For a tech worker who just lost a high-paying job: if your projected 2026 income is low — because you were laid off in, say, October — marketplace subsidies may still be substantial. If you have significant investment income or will receive a large severance, the calculation differs considerably. Running both numbers on HealthCare.gov before the 60-day COBRA election window closes is worth doing.
HSA and COBRA: A Key Exception
HSA funds can pay COBRA premiums. This is one of the few cases where HSA funds are allowed to reimburse health insurance premiums — typically insurance premiums do not qualify as HSA-eligible expenses.
According to IRS Publication 969, HSA funds can be used for:
- Health care continuation coverage (COBRA)
- Health care coverage during periods of receiving unemployment compensation
- Medicare Part B, Part D, and Medicare Advantage premiums (after 65)
- Long-term care insurance premiums (subject to limits)
FSA cannot pay COBRA premiums. This is an important distinction. FSA funds are restricted to medical expenses and cannot reimburse health insurance premiums of any kind, including COBRA. See What Is an FSA? for FSA eligible expense rules.
Can You Continue Contributing to Your HSA While on COBRA?
If you elect COBRA continuation coverage and your COBRA plan is an HSA-eligible HDHP, you can continue contributing to your HSA. The qualifying condition is the same as always: you must be enrolled in a qualifying HDHP, regardless of whether it is through active employment or COBRA continuation.
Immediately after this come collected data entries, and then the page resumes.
/-! ### `setTxt` leaves every other field -/

@[simp] theorem State.crc_setTxt (s : State) (i : Nat) (c : Octet) : (s.setTxt i c).crc = s.crc := rfl
@[simp] theorem State.ck_setTxt (s : State) (i : Nat) (c : Octet) : (s.setTxt i c).ck = s.ck := rfl
@[simp] theorem State.rq_setTxt (s : State) (i : Nat) (c : Octet) : (s.setTxt i c).rq = s.rq := rfl
@[simp] theorem State.cp_setTxt (s : State) (i : Nat) (c : Octet) : (s.setTxt i c).cp = s.cp := rfl
@[simp] theorem State.nf_setTxt (s : State) (i : Nat) (c : Octet) : (s.setTxt i c).nf = s.nf := rfl
@[simp] theorem State.status_setTxt (s : State) (i : Nat) (c : Octet) : (s.setTxt i c).status = s.status := rfl
@[simp] theorem State.pending_setTxt (s : State) (i : Nat) (c : Octet) : (s.setTxt i c).pending = s.pending := rfl
@[simp] theorem State.readData_setTxt (s : State) (i : Nat) (c : Octet) : (s.setTxt i c).readData = s.readData := rfl
@[simp] theorem State.wasReset_setTxt (s : State) (i : Nat) (c : Octet) : (s.setTxt i c).wasReset = s.wasReset := rfl

@[simp] theorem State.ck_setCk (s : State) (k : Nat) (c : Octet) : (s.setCk k c).ck = s.ck.setIfInBounds k c := rfl
@[simp] theorem State.txt_setTxt (s : State) (i : Nat) (c : Octet) : (s.setTxt i c).txt = s.txt.setIfInBounds i c := rfl

/-! ### `setCrc` -/

@[simp] theorem State.crc_setCrc (s : State) (c : Crc16) : (s.setCrc c).crc = c := rfl
@[simp] theorem State.ck_setCrc (s : State) (c : Crc16) : (s.setCrc c).ck = s.ck := rfl
@[simp] theorem State.rq_setCrc (s : State) (c : Crc16) : (s.setCrc c).rq = s.rq := rfl
@[simp] theorem State.cp_setCrc (s : State) (c : Crc16) : (s.setCrc c).cp = s.cp := rfl
@[simp] theorem State.nf_setCrc (s : State) (c : Crc16) : (s.setCrc c).nf = s.nf := rfl
@[simp] theorem State.status_setCrc (s : State) (c : Crc16) : (s.setCrc c).status = s.status := rfl
@[simp] theorem State.txt_setCrc (s : State) (c : Crc16) : (s.setCrc c).txt = s.txt := rfl
@[simp] theorem State.pending_setCrc (s : State) (c : Crc16) : (s.setCrc c).pending = s.pending := rfl
@[simp] theorem State.readData_setCrc (s : State) (c : Crc16) : (s.setCrc c).readData = s.readData := rfl
@[simp] theorem State.wasReset_setCrc (s : State) (c : Crc16) : (s.setCrc c).wasReset = s.wasReset := rfl
@[simp] theorem State.m_setCrc (s : State) (c : Crc16) : (s.setCrc c).m = s.m := rfl
@[simp] theorem State.err_setCrc (s : State) (c : Crc16) : (s.setCrc c).err = s.err := rfl

/-! ### `setNf` -/

@[simp] theorem State.crc_setNf (s : State) (n : BitVec 4) : (s.setNf n).crc = s.crc := rfl
@[simp] theorem State.ck_setNf (s : State) (n : BitVec 4) : (s.setNf n).ck = s.ck := rfl
@[simp] theorem State.rq_setNf (s : State) (n : BitVec 4) : (s.setNf n).rq = s.rq := rfl
@[simp] theorem State.cp_setNf (s : State) (n : BitVec 4) : (s.setNf n).cp = s.cp := rfl
@[simp] theorem State.nf_setNf (s : State) (n : BitVec 4) : (s.setNf n).nf = n := rfl
@[simp] theorem State.status_setNf (s : State) (n : BitVec 4) : (s.setNf n).status = s.status := rfl
@[simp] theorem State.txt_setNf (s : State) (n : BitVec 4) : (s.setNf n).txt = s.txt := rfl
@[simp] theorem State.pending_setNf (s : State) (n : BitVec 4) : (s.setNf n).pending = s.pending := rfl
@[simp] theorem State.readData_setNf (s : State) (n : BitVec 4) : (s.setNf n).readData = s.readData := rfl
@[simp] theorem State.wasReset_setNf (s : State) (n : BitVec 4) : (s.setNf n).wasReset = s.wasReset := rfl
@[simp] theorem State.m_setNf (s : State) (n : BitVec 4) : (s.setNf n).m = s.m := rfl
@[simp] theorem State.err_setNf (s : State) (n : BitVec 4) : (s.setNf n).err = s.err := rfl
If your COBRA plan is not an HDHP — for example, if you switch from an HDHP to a PPO plan — you cannot make new HSA contributions while enrolled in that non-HDHP COBRA plan. Your existing HSA balance remains yours and can be spent on qualified expenses, but no new contributions are allowed.
FSA and COBRA
When you leave employment with an unused healthcare FSA balance, you have a choice: forfeit the remaining balance or elect COBRA continuation for the FSA. COBRA FSA continuation allows you to continue submitting eligible healthcare expenses against your FSA balance through the end of the plan year, in exchange for paying the remaining contribution installments plus the 2% COBRA administrative fee.
Whether COBRA FSA continuation makes financial sense depends on how much is in your FSA account relative to how much you have already contributed. Because healthcare FSA funds are available on day one before contributions are collected, there are two possible scenarios:
- You have spent more than you contributed: You received a benefit from the FSA. You owe nothing further, and COBRA FSA continuation is not needed.
- You have contributed more than you spent: Your unspent balance is accessible through COBRA FSA continuation. You pay the remaining contributions (plus 2%) to continue using the balance.
See What Is an FSA? for more on FSA portability and COBRA FSA rules.
California: Cal-COBRA
California's Cal-COBRA law extends continuation coverage rights to employees of companies with 2–19 employees — smaller than the federal COBRA threshold of 20 employees. Cal-COBRA provides up to 36 months of continuation coverage (versus 18 months for standard federal COBRA). After exhausting federal COBRA, California residents may also be eligible to convert to Cal-COBRA for extended coverage.